• **PROBLEM REQUIREMENTS**
Reproduce this listing from its first line through the line with "47:32 (rule R70). -/", inclusive, leaving out all that follows.

★ ★ ★ ★ ★ ★ ★

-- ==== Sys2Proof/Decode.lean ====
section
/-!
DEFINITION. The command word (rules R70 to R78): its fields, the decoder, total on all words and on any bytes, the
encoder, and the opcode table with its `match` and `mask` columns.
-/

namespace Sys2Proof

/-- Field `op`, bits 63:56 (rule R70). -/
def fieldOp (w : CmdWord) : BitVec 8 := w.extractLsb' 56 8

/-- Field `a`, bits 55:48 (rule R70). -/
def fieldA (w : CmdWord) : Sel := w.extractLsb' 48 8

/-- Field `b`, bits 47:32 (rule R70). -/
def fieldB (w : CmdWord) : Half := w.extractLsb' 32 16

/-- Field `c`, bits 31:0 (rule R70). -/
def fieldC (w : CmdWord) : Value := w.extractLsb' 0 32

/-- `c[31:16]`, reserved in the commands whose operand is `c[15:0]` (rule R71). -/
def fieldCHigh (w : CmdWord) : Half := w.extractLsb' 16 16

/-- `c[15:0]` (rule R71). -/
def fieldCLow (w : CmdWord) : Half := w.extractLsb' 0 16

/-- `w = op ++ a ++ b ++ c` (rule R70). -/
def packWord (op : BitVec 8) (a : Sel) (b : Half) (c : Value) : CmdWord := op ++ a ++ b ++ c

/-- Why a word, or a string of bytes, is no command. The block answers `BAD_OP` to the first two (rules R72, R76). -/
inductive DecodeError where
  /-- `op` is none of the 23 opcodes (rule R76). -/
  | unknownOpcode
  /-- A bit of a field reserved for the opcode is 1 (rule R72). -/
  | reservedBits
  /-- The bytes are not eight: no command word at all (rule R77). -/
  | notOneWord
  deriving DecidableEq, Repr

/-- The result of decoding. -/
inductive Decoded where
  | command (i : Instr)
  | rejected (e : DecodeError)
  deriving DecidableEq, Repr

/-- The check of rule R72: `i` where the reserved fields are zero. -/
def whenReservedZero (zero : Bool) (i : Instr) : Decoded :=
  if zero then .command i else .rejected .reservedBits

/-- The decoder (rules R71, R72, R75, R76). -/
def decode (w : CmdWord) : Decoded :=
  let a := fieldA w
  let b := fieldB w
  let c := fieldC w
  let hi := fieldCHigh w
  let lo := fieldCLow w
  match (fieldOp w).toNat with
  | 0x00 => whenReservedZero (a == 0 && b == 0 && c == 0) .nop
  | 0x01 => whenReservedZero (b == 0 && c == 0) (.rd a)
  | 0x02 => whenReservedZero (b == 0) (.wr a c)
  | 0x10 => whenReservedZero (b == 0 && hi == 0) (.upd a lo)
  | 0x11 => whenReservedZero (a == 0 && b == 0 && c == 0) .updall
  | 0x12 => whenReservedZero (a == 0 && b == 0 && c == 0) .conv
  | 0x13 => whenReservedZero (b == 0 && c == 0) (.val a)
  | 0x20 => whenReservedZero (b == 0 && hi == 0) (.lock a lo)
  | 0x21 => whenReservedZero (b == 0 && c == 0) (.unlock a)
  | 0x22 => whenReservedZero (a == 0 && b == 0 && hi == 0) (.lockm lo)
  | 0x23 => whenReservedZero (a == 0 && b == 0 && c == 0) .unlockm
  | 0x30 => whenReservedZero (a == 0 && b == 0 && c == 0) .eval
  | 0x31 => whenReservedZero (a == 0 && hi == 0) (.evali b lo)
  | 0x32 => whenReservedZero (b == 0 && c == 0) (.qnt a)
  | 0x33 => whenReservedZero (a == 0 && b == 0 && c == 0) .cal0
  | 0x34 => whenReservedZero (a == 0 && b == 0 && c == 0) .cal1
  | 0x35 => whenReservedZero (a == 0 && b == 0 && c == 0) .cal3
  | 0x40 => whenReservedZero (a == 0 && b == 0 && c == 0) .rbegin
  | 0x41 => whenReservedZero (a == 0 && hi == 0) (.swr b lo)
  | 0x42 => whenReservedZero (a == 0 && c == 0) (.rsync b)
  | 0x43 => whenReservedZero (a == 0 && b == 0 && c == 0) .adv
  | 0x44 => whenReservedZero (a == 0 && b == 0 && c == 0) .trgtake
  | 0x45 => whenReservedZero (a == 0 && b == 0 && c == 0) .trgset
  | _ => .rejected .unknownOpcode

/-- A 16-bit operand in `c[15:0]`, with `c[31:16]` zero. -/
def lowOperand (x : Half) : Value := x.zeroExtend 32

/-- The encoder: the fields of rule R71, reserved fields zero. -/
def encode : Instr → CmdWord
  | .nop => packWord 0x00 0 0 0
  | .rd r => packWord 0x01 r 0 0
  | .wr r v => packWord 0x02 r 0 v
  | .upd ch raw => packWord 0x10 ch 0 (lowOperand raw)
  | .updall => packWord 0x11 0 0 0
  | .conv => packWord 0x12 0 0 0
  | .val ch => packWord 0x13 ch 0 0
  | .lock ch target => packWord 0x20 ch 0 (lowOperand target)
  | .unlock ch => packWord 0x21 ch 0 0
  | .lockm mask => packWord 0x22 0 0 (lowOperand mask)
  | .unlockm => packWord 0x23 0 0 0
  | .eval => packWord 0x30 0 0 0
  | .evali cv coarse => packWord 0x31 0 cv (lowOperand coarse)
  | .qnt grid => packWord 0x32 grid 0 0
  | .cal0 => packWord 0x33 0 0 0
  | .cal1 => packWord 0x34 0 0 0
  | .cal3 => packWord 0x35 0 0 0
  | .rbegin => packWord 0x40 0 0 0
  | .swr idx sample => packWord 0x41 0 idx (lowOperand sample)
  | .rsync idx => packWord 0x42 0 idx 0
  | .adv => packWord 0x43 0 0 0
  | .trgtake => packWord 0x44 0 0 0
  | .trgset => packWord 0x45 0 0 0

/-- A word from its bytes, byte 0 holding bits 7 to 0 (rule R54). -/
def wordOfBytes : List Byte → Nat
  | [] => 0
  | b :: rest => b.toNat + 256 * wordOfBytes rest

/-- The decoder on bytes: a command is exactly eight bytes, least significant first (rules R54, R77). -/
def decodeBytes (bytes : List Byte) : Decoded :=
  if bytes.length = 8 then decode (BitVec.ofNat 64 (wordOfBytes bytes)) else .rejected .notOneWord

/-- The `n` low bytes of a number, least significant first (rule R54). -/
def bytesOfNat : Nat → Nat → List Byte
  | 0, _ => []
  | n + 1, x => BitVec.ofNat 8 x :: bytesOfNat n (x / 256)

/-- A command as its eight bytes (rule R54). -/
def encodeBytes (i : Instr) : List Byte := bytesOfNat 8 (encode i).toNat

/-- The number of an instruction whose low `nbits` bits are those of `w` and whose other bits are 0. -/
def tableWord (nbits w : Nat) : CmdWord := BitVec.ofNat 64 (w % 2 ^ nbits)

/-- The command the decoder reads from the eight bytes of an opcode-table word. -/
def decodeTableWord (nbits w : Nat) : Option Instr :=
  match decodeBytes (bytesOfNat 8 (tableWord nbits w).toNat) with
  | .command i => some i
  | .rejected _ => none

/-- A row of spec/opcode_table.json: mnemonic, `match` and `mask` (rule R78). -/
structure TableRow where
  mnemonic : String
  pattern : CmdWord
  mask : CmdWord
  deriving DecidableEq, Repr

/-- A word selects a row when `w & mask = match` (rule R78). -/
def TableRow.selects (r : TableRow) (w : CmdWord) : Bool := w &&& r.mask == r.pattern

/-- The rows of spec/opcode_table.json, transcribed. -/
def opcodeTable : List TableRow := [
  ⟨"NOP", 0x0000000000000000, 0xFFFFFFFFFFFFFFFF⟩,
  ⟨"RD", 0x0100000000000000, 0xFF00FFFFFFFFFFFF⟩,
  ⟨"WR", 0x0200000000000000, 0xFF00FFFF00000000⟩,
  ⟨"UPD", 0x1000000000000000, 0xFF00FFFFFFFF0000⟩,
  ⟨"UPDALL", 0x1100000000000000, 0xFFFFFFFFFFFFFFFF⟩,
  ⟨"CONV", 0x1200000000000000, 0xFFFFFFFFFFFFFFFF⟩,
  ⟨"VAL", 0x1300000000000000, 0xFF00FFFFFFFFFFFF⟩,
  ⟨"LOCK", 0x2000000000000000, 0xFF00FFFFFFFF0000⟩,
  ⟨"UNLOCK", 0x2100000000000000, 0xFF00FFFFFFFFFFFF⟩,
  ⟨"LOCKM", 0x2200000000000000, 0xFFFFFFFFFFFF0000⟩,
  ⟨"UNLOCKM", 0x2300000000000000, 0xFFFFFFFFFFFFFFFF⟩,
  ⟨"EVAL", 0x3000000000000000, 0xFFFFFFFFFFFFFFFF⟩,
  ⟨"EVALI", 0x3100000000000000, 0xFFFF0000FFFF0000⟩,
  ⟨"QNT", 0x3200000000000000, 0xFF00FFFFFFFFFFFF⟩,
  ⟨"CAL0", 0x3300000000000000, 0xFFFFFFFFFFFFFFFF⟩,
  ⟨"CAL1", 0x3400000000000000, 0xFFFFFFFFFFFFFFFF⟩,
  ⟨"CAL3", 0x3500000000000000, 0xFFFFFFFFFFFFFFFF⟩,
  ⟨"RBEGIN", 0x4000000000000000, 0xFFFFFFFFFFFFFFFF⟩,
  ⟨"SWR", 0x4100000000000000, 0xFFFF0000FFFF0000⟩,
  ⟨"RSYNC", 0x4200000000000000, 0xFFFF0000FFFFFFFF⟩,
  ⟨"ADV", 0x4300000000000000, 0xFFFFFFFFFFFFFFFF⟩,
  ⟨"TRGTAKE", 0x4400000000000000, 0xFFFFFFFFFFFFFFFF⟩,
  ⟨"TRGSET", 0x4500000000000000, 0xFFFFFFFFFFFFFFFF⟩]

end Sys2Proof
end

★ ★ ★ ★ ★ ★ ★

• **PROBLEM SOLUTION**
-- ==== Sys2Proof/Decode.lean ====
section
/-!
DEFINITION. The command word (rules R70 to R78): its fields, the decoder, total on all words and on any bytes, the
encoder, and the opcode table with its `match` and `mask` columns.
-/

namespace Sys2Proof

/-- Field `op`, bits 63:56 (rule R70). -/
def fieldOp (w : CmdWord) : BitVec 8 := w.extractLsb' 56 8

/-- Field `a`, bits 55:48 (rule R70). -/
def fieldA (w : CmdWord) : Sel := w.extractLsb' 48 8

/-- Field `b`, bits 47:32 (rule R70). -/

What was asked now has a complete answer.